Thousands of individuals in small Pacific nations are needlessly dying from “easily treatable” cancers because of inadequate health care systems, a new report shows.
In a report published in the Lancet Oncology, medical researchers claim the Pacific "has been largely neglected in global cancer control" and, as a result, contends with inadequate cancer surveillance, poor access to cancer treatments, and an ultimately overburdened health system.
"Many Pacific Island countries and territories either lack or have poorly developed cancer screening, pathology, oncology, surgical, and palliative care services,” Diana Sarfati, lead report author and cancer researcher at New Zealand’s University of Otago, said in a statement.
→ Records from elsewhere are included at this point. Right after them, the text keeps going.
-- ==== Sys2Proof/Proofs/ReadingStages.lean ====
section
/-! PROOFS. What the stages of a reading leave of tanks, monitors and cycle. -/

namespace Sys2Proof.Machine

theorem State.Fits.rereads {s : State} (fits : s.Fits) (t : Timer) : (s.setWater { s.water with readTimer := t }).Fits where
  sound := ⟨fits.sound.checked, fits.sound.lanes, fits.sound.queue, fits.sound.claims, fits.sound.counters,
    fits.sound.extend, fits.sound.quiet⟩
  values := fits.values
  cell := fits.cell
  supply := fits.supply
  claims := fits.claims
  view := fits.view
  water := fits.water
  climate := fits.climate
  motion := fits.motion
  requests := fits.requests
  lights := fits.lights

/-! ### The tank a reading leaves (R83 to R85) -/

section
variable (s : State) (raw : Nat) (temp : Int) (k : Fin 3)

theorem tankRead_temp : (s.tankRead raw temp k).temp = max (-400) (min temp 850) := by
  unfold State.tankRead Tank.reading
  split <;> rfl

/-- The two points of a tank that is not fitted give no level (R82). -/
theorem tankRead_unfitted (h : Item.tankEmpty s.seq.values k = Item.tankFull s.seq.values k) :
    (s.tankRead raw temp k).level = (s.water.tanks.get k).level ∧ (s.tankRead raw temp k).prev = (s.water.tanks.get k).prev := by
  unfold State.tankRead probeLevel
  rw [if_pos h]
  exact ⟨rfl, rfl⟩

theorem tankRead_fitted (h : Item.tankEmpty s.seq.values k ≠ Item.tankFull s.seq.values k) :
    let x := (max 0 (min ((((raw : Int) - Item.tankEmpty s.seq.values k) * 1000).tdiv
      ((Item.tankFull s.seq.values k : Int) - Item.tankEmpty s.seq.values k)) 1000)).toNat
    (s.tankRead raw temp k).prev = some x
      ∧ (s.tankRead raw temp k).level = if s.view.driveAccepted = false
          ∧ ((s.water.tanks.get k).prev.any fun p => decide (x ≤ p + 20) && decide (p ≤ x + 20)) = true
        then some x else (s.water.tanks.get k).level := by
  unfold State.tankRead probeLevel
  rw [if_neg h]
  refine ⟨rfl, ?_⟩
  unfold Tank.reading
  dsimp only
  refine if_congr ?_ rfl rfl
  rw [Bool.and_eq_true, Bool.not_eq_true']
  refine and_congr_right fun _ => ?_
  cases (s.water.tanks.get k).prev <;> rfl

theorem tankRead_declared : (s.tankRead raw temp k).declared = (s.water.tanks.get k).declared
    ∧ (s.tankRead raw temp k).count = (s.water.tanks.get k).count := by
  unfold State.tankRead Tank.reading
  split <;> exact ⟨rfl, rfl⟩

end

theorem Tank.condition_eq (k : Fin 3) (x : Tank) : x.condition k = x.level.any fun l =>
    if k = 0 then (if x.declared = true then decide (150 ≤ l) else decide (l < 100))
    else if x.declared = true then decide (l < 850) else decide (900 ≤ l) := by
  unfold Tank.condition
  match level : x.level, k, declared : x.declared with
  | none, _, _ => rfl
  | some l, 0, true => rfl
  | some l, 0, false => rfl
  | some l, 1, true => rfl
  | some l, 1, false => rfl
  | some l, 2, true => rfl
  | some l, 2, false => rfl

/-- What a reading leaves of a tank. -/
theorem tanksRead_spec (s : State) (raw : Fin 3 → Nat) (temp : Fin 3 → Int) (k : Fin 3) :
    let old := s.water.tanks.get k
    let new := (s.tanksRead raw temp).water.tanks.get k
    let e := Item.tankEmpty s.seq.values k
    let full := Item.tankFull s.seq.values k
    let cond : Bool := new.level.any fun l =>
      if k = 0 then (if old.declared = true then decide (150 ≤ l) else decide (l < 100))
      else if old.declared = true then decide (l < 850) else decide (900 ≤ l)
    new.temp = max (-400) (min (temp k) 850) ∧ (e = full → new.level = old.level ∧ new.prev = old.prev)
      ∧ (e ≠ full → let x := (max 0 (min ((((raw k : Int) - e) * 1000).tdiv ((full : Int) - e)) 1000)).toNat
          new.prev = some x
            ∧ new.level = if s.view.driveAccepted = false
                ∧ (old.prev.any fun p => decide (x ≤ p + 20) && decide (p ≤ x + 20)) = true
              then some x else old.level)
      ∧ new.declared = (old.declared != (cond && decide (3 ≤ old.count + 1)))
      ∧ new.count = (if cond = true ∧ old.count + 1 < 3 then old.count + 1 else 0) := by
  dsimp only
  rw [tanksRead_tank]
  have unfitted := tankRead_unfitted s (raw k) (temp k) k
  have fitted := tankRead_fitted s (raw k) (temp k) k
  have warm := tankRead_temp s (raw k) (temp k) k
  obtain ⟨declared, count⟩ := tankRead_declared s (raw k) (temp k) k
  generalize s.tankRead (raw k) (temp k) k = x at *
  refine ⟨warm, unfitted, fitted, ?_, ?_⟩
  · show (x.declared != (x.count3 k).2) = _
    have full : (x.count3 k).2 = (x.condition k && decide (3 ≤ x.count + 1)) := by
      rw [Bool.eq_iff_iff, Tank.count3, countTo_full, Bool.and_eq_true, decide_eq_true_eq]
    rw [full, Tank.condition_eq, declared, count]
    rfl
  · show (x.count3 k).1 = _
    rw [Tank.count3, countTo_count, Tank.condition_eq, declared, count]
    rfl

/-! ### Where frost cycling begins (R91) -/

section
variable {m : State}

theorem cyclingBegins_drains (h : m.valveClosed = false) : m.cyclingBegins = m.drain := if_pos (by simp [h])

theorem cyclingBegins_waits (h : ¬ m.valveClosed = false) (k : m.inRun = false) :
    m.cyclingBegins = m.setWater { m.water with cycle := .timing, dueOnRun := true } :=
  (if_neg (by simpa using h)).trans (if_neg (by simp [k]))

theorem cyclingBegins_takes (h : ¬ m.valveClosed = false) (k : ¬ m.inRun = false) :
    m.cyclingBegins = (m.timing 0).takeDue :=
  (if_neg (by simpa using h)).trans (if_pos (by simpa using k))

end

/-! ### The monitors of a reading -/

section
variable {s v : State} (read : s.Read v)
include read

/-- A tank's monitor stands through the later stages of a reading. -/
theorem State.Read.tankShown (k : Fin 3) : v.guardReads.dumpReads.pumpReads.status.summary.get (Mon.tank k)
    = v.status.summary.get (Mon.tank k) := by
  have pump : Fact (frostReach.loads loadPump) := ⟨.inl rfl⟩
  have heater : Fact (frostReach.loads loadHeater) := ⟨.inr rfl⟩
  have tends := ((guardReads_tends (k := frostReach) (.inr rfl) v (.inl rfl)).trans
    ((dumpReads_tends (k := frostReach) (.inr rfl) _).trans (pumpReads_tends _))) read.ok (waitWithin_exists v).choose_spec
  refine tends.2.2.summary _ ?_
  show ¬ (Mon.tank k = Mon.frostGuard ∨ Mon.tank k = Mon.valveFault)
  decide +revert

theorem State.Read.guardShown (turned : v.guardCounted.guard ≠ s.water.guard) :
    v.guardReads.dumpReads.pumpReads.status.summary.get Mon.frostGuard = v.guardCounted.guard := by
  have pump : Fact (valveReach.loads loadPump) := ⟨.inl rfl⟩
  have heater : Fact (valveReach.loads loadHeater) := ⟨.inr rfl⟩
  have ok := (guardReads_calm v read.ok).1
  have tends := ((dumpReads_tends (k := valveReach) rfl v.guardReads).trans (pumpReads_tends _)) ok
    (waitWithin_exists v.guardReads).choose_spec
  rw [tends.2.2.summary _ (show ¬ Mon.frostGuard = Mon.valveFault by decide)]
  exact guardReads_summary read.ok (by rw [read.guarded]; exact turned)

/-- The count of the dump, and whether a reading opens the valve (R97). -/
theorem State.Read.dumpReads_eq : v.guardReads.dumpReads = if s.inRun then
      let n := countTo 5 v.guardReads.dumpsNow s.water.dumpCount
      let u := v.guardReads.setWater { v.guardReads.water with dumpCount := n.1 }
      if n.2 then u.openDump else u
    else v.guardReads := by
  have ok := (guardReads_calm v read.ok).1
  have run : v.guardReads.inRun = s.inRun := by
    rw [State.inRun, (guardReads_calm v read.ok).2.1.seq, read.probed.seq]
    rfl
  have count : v.guardReads.water.dumpCount = s.water.dumpCount := by
    rw [read.cycled, guardCounted_rest, read.probed.water]
  rw [Sys2Proof.Machine.dumpReads_eq ok, run, count]

/-- The tanks, the guard and the reading's own timer stand through the later stages. -/
theorem State.Read.settled : let t := v.guardReads.dumpReads.pumpReads
    t.water.tanks = v.water.tanks ∧ t.water.guard = v.guardCounted.guard ∧ t.water.guardCount = v.guardCounted.guardCount
      ∧ t.water.readTimer = s.water.readTimer := by
  have cycled := read.cycled
  have calm := guardReads_calm v read.ok
  have seq : v.guardReads.seq = s.seq := calm.2.1.seq.trans read.probed.seq
  have fields : v.guardReads.water.tanks = v.water.tanks ∧ v.guardReads.water.guard = v.guardCounted.guard
      ∧ v.guardReads.water.guardCount = v.guardCounted.guardCount
      ∧ v.guardReads.water.readTimer = s.water.readTimer := by
    refine ⟨?_, ?_, ?_, ?_⟩ <;> rw [cycled]
    · rw [guardCounted_rest]
    · rw [guardCounted_rest, read.probed.water]
  have last : ∀ u : State, u.water.tanks = v.guardReads.water.tanks ∧ u.water.guard = v.guardReads.water.guard
      ∧ u.water.guardCount = v.guardReads.water.guardCount ∧ u.water.readTimer = v.guardReads.water.readTimer →
      u.pumpReads.water.tanks = v.water.tanks ∧ u.pumpReads.water.guard = v.guardCounted.guard
        ∧ u.pumpReads.water.guardCount = v.guardCounted.guardCount ∧ u.pumpReads.water.readTimer = s.water.readTimer := by
    intro u ⟨tanks, guard, count, timer⟩
    have rest := pumpReads_cycled u
    refine ⟨?_, ?_, ?_, ?_⟩ <;> rw [rest]
    · exact tanks.trans fields.1
    · exact guard.trans fields.2.1
    · exact count.trans fields.2.2.1
    · exact timer.trans fields.2.2.2
  dsimp only
  rw [read.dumpReads_eq]
  split
  · next run =>
    dsimp only
    split
    · generalize hu : v.guardReads.setWater _ = u
      have sequ : u.seq = s.seq := by rw [← hu]; exact seq
      obtain ⟨-, -, -, -, -, -, -, guard, count, tanks, timer⟩ := openDump_water (hu ▸ (setWater_calm _ _ calm.1).1)
        (by rw [sequ]; exact read.fitted) (by rw [State.inRun, sequ]; exact run)
      exact last _ ⟨tanks.trans (by rw [← hu]; rfl), guard.trans (by rw [← hu]; rfl), count.trans (by rw [← hu]; rfl),
        timer.trans (by rw [← hu]; rfl)⟩
    · exact last _ ⟨rfl, rfl, rfl, rfl⟩
  · exact last _ ⟨rfl, rfl, rfl, rfl⟩

/-- The valve opens at the fifth counted reading (R97). -/
theorem State.Read.opens (run : s.inRun = true) (counted : v.guardReads.dumpsNow = true) (full : 5 ≤ s.water.dumpCount + 1) :
    let t := v.guardReads.dumpReads.pumpReads
    t.water.dumpCmdOpen = true ∧ t.water.dumpDrive = .toOpen ∧ t.water.cycle = .drained ∧ t.water.owed = 0
      ∧ t.water.dumpCount = 0 ∧ t.water.pump = false ∧ (t.claim loadPump).st = .idle := by
  have calm := guardReads_calm v read.ok
  have seq : v.guardReads.seq = s.seq := calm.2.1.seq.trans read.probed.seq
  rw [read.dumpReads_eq, if_pos run]
  dsimp only
  rw [if_pos (countTo_full.mpr ⟨counted, full⟩)]
  generalize hu : v.guardReads.setWater _ = u
  have sequ : u.seq = s.seq := by rw [← hu]; exact seq
  exact openDump_reads (hu ▸ (setWater_calm _ _ calm.1).1) (by rw [sequ]; exact read.fitted)
    (by rw [State.inRun, sequ]; exact run)

section
variable (more : ¬ (s.inRun = true ∧ v.guardReads.dumpsNow = true ∧ 5 ≤ s.water.dumpCount + 1))
include more

/-- A reading that does not open the valve goes on to the pump conditions with no more than its count. -/
theorem State.Read.counts : ∃ c, v.guardReads.dumpReads = v.guardReads.setWater { v.guardReads.water with dumpCount := c }
    ∧ (s.inRun = true → c = if v.guardReads.dumpsNow = true then s.water.dumpCount + 1 else 0) := by
  rw [read.dumpReads_eq]
  by_cases run : s.inRun = true
  · rw [if_pos run]
    dsimp only
    rw [if_neg (by rw [countTo_full]; exact fun h => more ⟨run, h⟩)]
    refine ⟨_, rfl, fun _ => ?_⟩
    rw [countTo_count]
    refine if_congr ⟨And.left, fun h => ⟨h, ?_⟩⟩ rfl rfl
    by_contra full
    exact more ⟨run, h, by omega⟩
  · rw [if_neg run]
    exact ⟨_, rfl, fun h => absurd h run⟩

/-- The command stands, and frost cycling begins where the guard is newly declared (R91, R92). -/
theorem State.Read.begins : let t := v.guardReads.dumpReads.pumpReads
    t.water.dumpCmdOpen = s.water.dumpCmdOpen ∧ (s.inRun = true →
        t.water.dumpCount = if v.guardReads.dumpsNow = true then s.water.dumpCount + 1 else 0)
      ∧ (s.water.guard = false → v.guardCounted.guard = true →
          if s.valveClosed = false then
            t.water.cycle = .drained ∧ t.water.owed = 0 ∧ t.water.pump = false ∧ (t.claim loadPump).st = .idle
          else if s.inRun = false then
            t.water.cycle = .timing ∧ t.water.dueOnRun = true ∧ t.water.owed = 0 ∧ (t.claim loadPump).st = .idle
          else if v.freshOk = false then
            t.water.cycle = .timing ∧ t.water.dueTimer = some (Item.frostIntervalMs s.seq.values) ∧ t.water.owed = 0
          else if (s.claim loadPump).st = .held then
            t.water.cycle = .circulating ∧ t.water.circTimer = some 120000 ∧ t.water.demand = true
              ∧ t.water.pump = true ∧ t.water.owed = 0 ∧ t.claim loadPump = { s.claim loadPump with rank := 1 }
          else if s.passes loadPump 1 (Item.pumpDraw s.seq.values) = true then
            t.water.cycle = .asking ∧ t.water.owed = 0 ∧ (t.claim loadPump).st = .contest ∧ (t.claim loadPump).rank = 1
              ∧ (t.claim loadPump).asked = Item.pumpDraw s.seq.values ∧ (t.claim loadPump).single = true
          else t.water.cycle = .timing ∧ t.water.dueTimer = some (Item.frostIntervalMs s.seq.values) ∧ t.water.owed = 1
            ∧ t.water.demand = false) := by
  obtain ⟨c, eq, count⟩ := read.counts more
  have cycled := read.cycled
  rw [eq]
  generalize hu : v.guardReads.setWater { v.guardReads.water with dumpCount := c } = u
  have after : u.water = { v.guardReads.water with dumpCount := c } := by rw [← hu]; rfl
  have last := pumpReads_cycled u
  refine ⟨?_, fun run => ?_, fun off on => ?_⟩
  · rw [last, after, cycled, guardCounted_rest, read.probed.water]
  · rw [last, after]
    exact count run
  · rw [guardReads_declares (read.guarded.trans off) on] at hu
    have unfrosted := read.unfrosted off
    have probed := guardDeclared_probed v
    have seq : v.guardDeclared.seq = s.seq := probed.seq.trans read.probed.seq
    have broker : v.guardDeclared.broker = s.broker := probed.broker.trans read.probed.broker
    have run : v.guardDeclared.inRun = s.inRun := by rw [State.inRun, seq]; rfl
    have claim : v.guardDeclared.claim loadPump = s.claim loadPump := by rw [State.claim, broker]; rfl
    have water : v.guardDeclared.water = { s.water with
        tanks := v.water.tanks, guard := v.guardCounted.guard, guardCount := v.guardCounted.guardCount } := by
      rw [guardDeclared_water, guardCounted_rest, read.probed.water]
    have closed : v.guardDeclared.valveClosed = s.valveClosed :=
      valveClosed_congr (probed.pins.trans read.probed.pins) (by rw [water])
    have fresh : v.guardDeclared.freshOk = v.freshOk := freshOk_congr (by rw [water])
    have passes := passes_congr (s := s) (t := v.guardDeclared) broker (probed.view.trans read.probed.view) seq
      (probed.supply.trans read.probed.supply) (probed.fault.trans read.probed.fault) loadPump 1 (Item.pumpDraw s.seq.values)
    rw [← run, ← closed, ← fresh, ← claim, ← passes, ← seq]
    generalize v.guardDeclared = m at *
    rw [← hu]
    by_cases shut : m.valveClosed = false
    · rw [cyclingBegins_drains shut, if_pos shut]
      exact begun_drains unfrosted c shut
    rw [if_neg shut]
    by_cases still : m.inRun = false
    · rw [cyclingBegins_waits shut still, if_pos still]
      exact begun_waits unfrosted c still
    rw [cyclingBegins_takes shut still, if_neg still]
    have runs : m.inRun = true := by simpa using still
    by_cases low : m.freshOk = false
    · rw [if_pos low]
      exact begun_skips unfrosted c runs low
    rw [if_neg low]
    have enough : m.freshOk = true := by simpa using low
    by_cases held : (m.claim loadPump).st = .held
    · rw [if_pos held]
      exact begun_takesOver unfrosted c runs enough (by simpa using shut) held
    rw [if_neg held]
    by_cases pass : m.passes loadPump 1 (Item.pumpDraw m.seq.values) = true
    · rw [if_pos pass]
      obtain ⟨cycle, owed, contest⟩ := begun_asks unfrosted c runs enough held pass
      rw [contest]
      exact ⟨cycle, owed, rfl, rfl, rfl, rfl⟩
    · rw [if_neg pass]
      exact begun_postponed unfrosted c runs enough held (by simpa using pass)

end
end

end Sys2Proof.Machine
end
"Added to this, access to morphine is very limited, so death can often be excruciating,” Sarfati added.
Led by @DiSarfati and launching at #PHMM2019, our Series on #Cancer control in small island nations includes 5 papers that highlight the challenges and opportunities in improving cancer care in the #Pacific and #Caribbean islands @WHOWPRO@spc_cpshttps://t.co/HFvo9ErekPpic.twitter.com/wuqTVYVwjf— The Lancet Oncology (@TheLancetOncol) August 6, 2019
According to the report, the scarcity of cancer screening services means people often only pursue medical care when their symptoms and cancers reach critical stages. Separate data shows that from 2007 to 2015, over 70% of adult patients had their cancers diagnosed at or above stage three in United States-affiliated Pacific nations.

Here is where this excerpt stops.